The application follows a service-based architecture where each AI capability (LLM, VLM, ASR, TTS) is implemented as an Android service. Each service supports multiple backends with graceful fallback:

  1. Primary MediaTek backend (🚧 Still in development...)
  2. ⭐️ Open-source alternatives (Executorch/Sherpa)
  3. Android system defaults

Key components:

  • ChatActivity: Main UI for text/voice interaction
  • AudioChatActivity: Dedicated voice interface (🚧 Still in development...)
  • *EngineService: Service implementations for each AI capability

Contributing

Contributions are welcome! Please read our Contributing Guidelines before submitting pull requests.

Known Issues

  1. VLM Support (Executorch): VLM features are currently non-functional due to limitations in Executorch's image processing capabilities. See executorch#6189 for updates.

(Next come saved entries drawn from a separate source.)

-- ==== Sys2Proof/Names.lean ====
section
/-! DEFINITION. The named alternatives and the packets that instructions and events carry (R45, R258, R288). -/

namespace Sys2Proof

/-- The three spaces of the memory slots (R145). -/
inductive Space where
  | ll | lk | lg
  deriving DecidableEq, Repr

/-- The opcode maps (R84 to R96); S0 and S1 share one (R85), LL, LK and LG share one (R87). -/
inductive SlotMap where
  | c | s | v | m | qm | qc | sc | mem (sp : Space) | x
  deriving DecidableEq, Repr

/-- Element-wise combining of a reduction at memory or of a collective (R178, R280). -/
inductive RedOp where
  | addF32 | maxF32 | minF32 | addBf16 | addS32 | maxS32 | minS32
  deriving DecidableEq, Repr

/-- The eight atomics (R176). -/
inductive AmoOp where
  | add | min | max | and | or | xor | swp | cas
  deriving DecidableEq, Repr

/-- A coordinate packet on its way to a Tailrace: a data packet or an end marker (R258), with what the carrying
network adds. `tail` numbers the Tailrace as R365 does. -/
structure LandPkt where
  src     : BitVec 12
  core    : BitVec 8
  tenant  : BitVec 4
  tail    : Nat
  hdr     : BitVec 128
  payload : List Byte
  deriving DecidableEq, Repr

/-- A contribution of a collective reduction (R280, R301). -/
structure XredPkt where
  pkt  : LandPkt
  op   : RedOp
  nc   : BitVec 6
  rank : BitVec 6
  gen  : BitVec 4
  deriving DecidableEq, Repr

/-- A causal-token store in flight (R179, R180, R251). `seq` is the token of a `st.lg.c`, `carries` the tokens a
`st.lg.k` carries; `ctx` is the issuing context's number on package `src`. `tag` and `gen` match the request at its issuer (R297);
inside one package `tag` is the operation's number. -/
structure CausalPkt where
  src      : BitVec 12
  ctx      : Nat
  tag      : Nat
  gen      : BitVec 4
  seq      : Option (BitVec 16)
  carries  : List (BitVec 16)
  deadline : Nat
  va       : W64
  pa       : Nat
  bytes    : List Byte
  deriving DecidableEq, Repr

/-- One 64-byte line of a memory reduction travelling to its home router (R299): the words present, by word number. `core`, `tag`
and `gen` match the request at its issuer (R297); inside one package `tag` is the operation's number. -/
structure RedPkt where
  src    : BitVec 12
  core   : BitVec 8
  tag    : Nat
  gen    : BitVec 4
  tenant : BitVec 4
  op     : RedOp
  line   : Nat
  words  : List (Nat × W32)
  deriving DecidableEq, Repr

/-- What a remote access asks of its home (R297). -/
inductive RemKind where
  | load (len : Nat)
  | store (bytes : List Byte)
  | amo (op : AmoOp) (b c : W64)
  deriving DecidableEq, Repr

/-- A remote request (R297): tag and generation are the issuing core's. -/
structure RemReq where
  src  : BitVec 12
  core : BitVec 8
  tag  : Nat
  gen  : BitVec 4
  pa   : Nat
  kind : RemKind
  deriving DecidableEq, Repr

/-- A word of a link pair bound in MODE 0 (R293). -/
structure LinkWord where
  src     : BitVec 12
  srcCore : BitVec 8
  core    : BitVec 8
  link    : BitVec 3
  word    : W64
  deriving DecidableEq, Repr

/-- A request of a link pair bound in MODE 1 (R294). -/
structure LinkReq where
  src  : BitVec 12
  core : BitVec 8
  link : BitVec 3
  op   : BitVec 4
  tag  : BitVec 12
  gen  : BitVec 4
  pa   : Nat
  opnd : W64
  cmp  : W64
  deriving DecidableEq, Repr

/-- A flit (R288): 8 bytes of header, 256 of payload, 8 of integrity tag. On a link the payload is encrypted (R289); inside a router
it is in clear and the tag is zero. -/
structure Flit where
  hdr     : W64
  payload : BitVec 2048
  tag     : BitVec 64
  deriving DecidableEq, Repr

/-- What an undeliverable notice names (R298): a transfer by its TID, a tagged access (a causal store among them), a link request, or
units of power that could not be delivered; of a packet that names none of these, its class (R290). -/
inductive Notice where
  | transfer (core : BitVec 8) (tid : BitVec 12)
  | access (core : BitVec 8) (tag : Nat) (gen : BitVec 4)
  | link (core : BitVec 8) (link : BitVec 3) (tag : BitVec 12) (gen : BitVec 4)
  | units (n : Nat)
  | packet (cls : BitVec 3)
  deriving DecidableEq, Repr

/-- A package's life-cycle states (R367). -/
inductive LifeCycle where
  | blank | provisioned | deployed | returned
  deriving DecidableEq, Repr

/-- The two signatures over one message (R7, R367, R368): Ed25519 and ML-DSA-65. -/
structure Signatures where
  ed : BitVec 512
  ml : List Byte
  deriving DecidableEq, Repr

/-- A firmware image with its signatures, as the package flash holds it (R367). -/
structure Firmware where
  image : List Byte
  sigs  : Signatures
  deriving DecidableEq, Repr

/-- An attestation report (R368): the chip id, the life-cycle state and the firmware digest that it covers, the signatures, and the
sender's shares of the two key agreements (R7). -/
structure AttReport where
  chip   : BitVec 12
  life   : LifeCycle
  digest : List Byte
  sigs   : Signatures
  x25519 : BitVec 256
  mlKem  : List Byte
  deriving DecidableEq, Repr

/-- A resource that an error can strike (R320, R369). `unit` is its core, cluster, slice, port or package part. -/
inductive Resource where
  | scratchCore | scratchCluster | hbmRow | cxl | registers | tile | stone | curve | fetch | lane
  deriving DecidableEq, Repr

/-- What reads the data that an uncorrectable error strikes (R320): the next issue of context `x`, by the word of `slot` (15 for a
register file or a fetch); an operation in flight; a request that this package serves (R295, R297); a reduction slot, at its line (R297, R299). -/
inductive Reader where
  | issue (x slot : Nat)
  | op (id : Nat)
  | remote (r : RemReq)
  | link (r : LinkReq)
  | red (n : Nat)
  deriving DecidableEq, Repr

/-- What the device sends (R1, R364): messages to a package (`chip`), what passes between link partners (`port`), flits in transit that
wait for their port, and the report of a reset that failed. -/
inductive Sent where
  | land (chip : BitVec 12) (p : LandPkt)
  | xred (chip : BitVec 12) (p : XredPkt)
  | causal (chip : BitVec 12) (p : CausalPkt)
  | red (chip : BitVec 12) (p : RedPkt)
  | remote (chip : BitVec 12) (r : RemReq)
  | reply (chip : BitVec 12) (core : BitVec 8) (tag : Nat) (gen : BitVec 4) (status : BitVec 4) (data : List Byte)
  | linkWord (chip : BitVec 12) (w : LinkWord)
  | linkReq (chip : BitVec 12) (r : LinkReq)
  | linkReply (chip : BitVec 12) (core : BitVec 8) (link : BitVec 3) (status data : W64)
  | ack (chip : BitVec 12) (core : BitVec 8) (tid : BitVec 12) (strays : Nat)
  | notice (chip : BitVec 12) (seq : BitVec 16)
  | query (chip : BitVec 12) (seq : BitVec 16)
  | answer (chip : BitVec 12) (seq : BitVec 16) (landed : Bool)
  | expiry (chip : BitVec 12) (ctx : Nat) (va : W64) (tag : Nat) (gen : BitVec 4)
  | undeliverable (chip : BitVec 12) (n : Notice)
  | transit (from_ : BitVec 3) (port : BitVec 3) (f : Flit)
  | replayRequest (port : BitVec 3) (ctr : Nat)
  | give (chip : BitVec 12) (units : Nat)
  | ask (chip : BitVec 12) (units : Nat)
  | limit (chip : BitVec 12) (group : BitVec 16) (quarter : Nat) (steps : Nat)
  | groupClock (chip : BitVec 12) (group : BitVec 16) (quarter : Nat) (steps : Nat) (at_ : Nat)
  | attest (port : BitVec 3) (r : AttReport)
  | report (lifeCycle : LifeCycle)
  deriving DecidableEq, Repr

end Sys2Proof
end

  2. Audio Chat Interface: The dedicated voice interface (AudioChatActivity) is still under development and may have limited functionality.

  3. MediaTek NPU Backend: Support for MediaTek NPU acceleration is currently in development. Only CPU inference is fully supported at this time.

Please check our Issues page for the most up-to-date status of these and other known issues.

Acknowledgments

Note

This is a research project and some features may require specific hardware support or proprietary components. The open-source version provides alternative implementations where possible.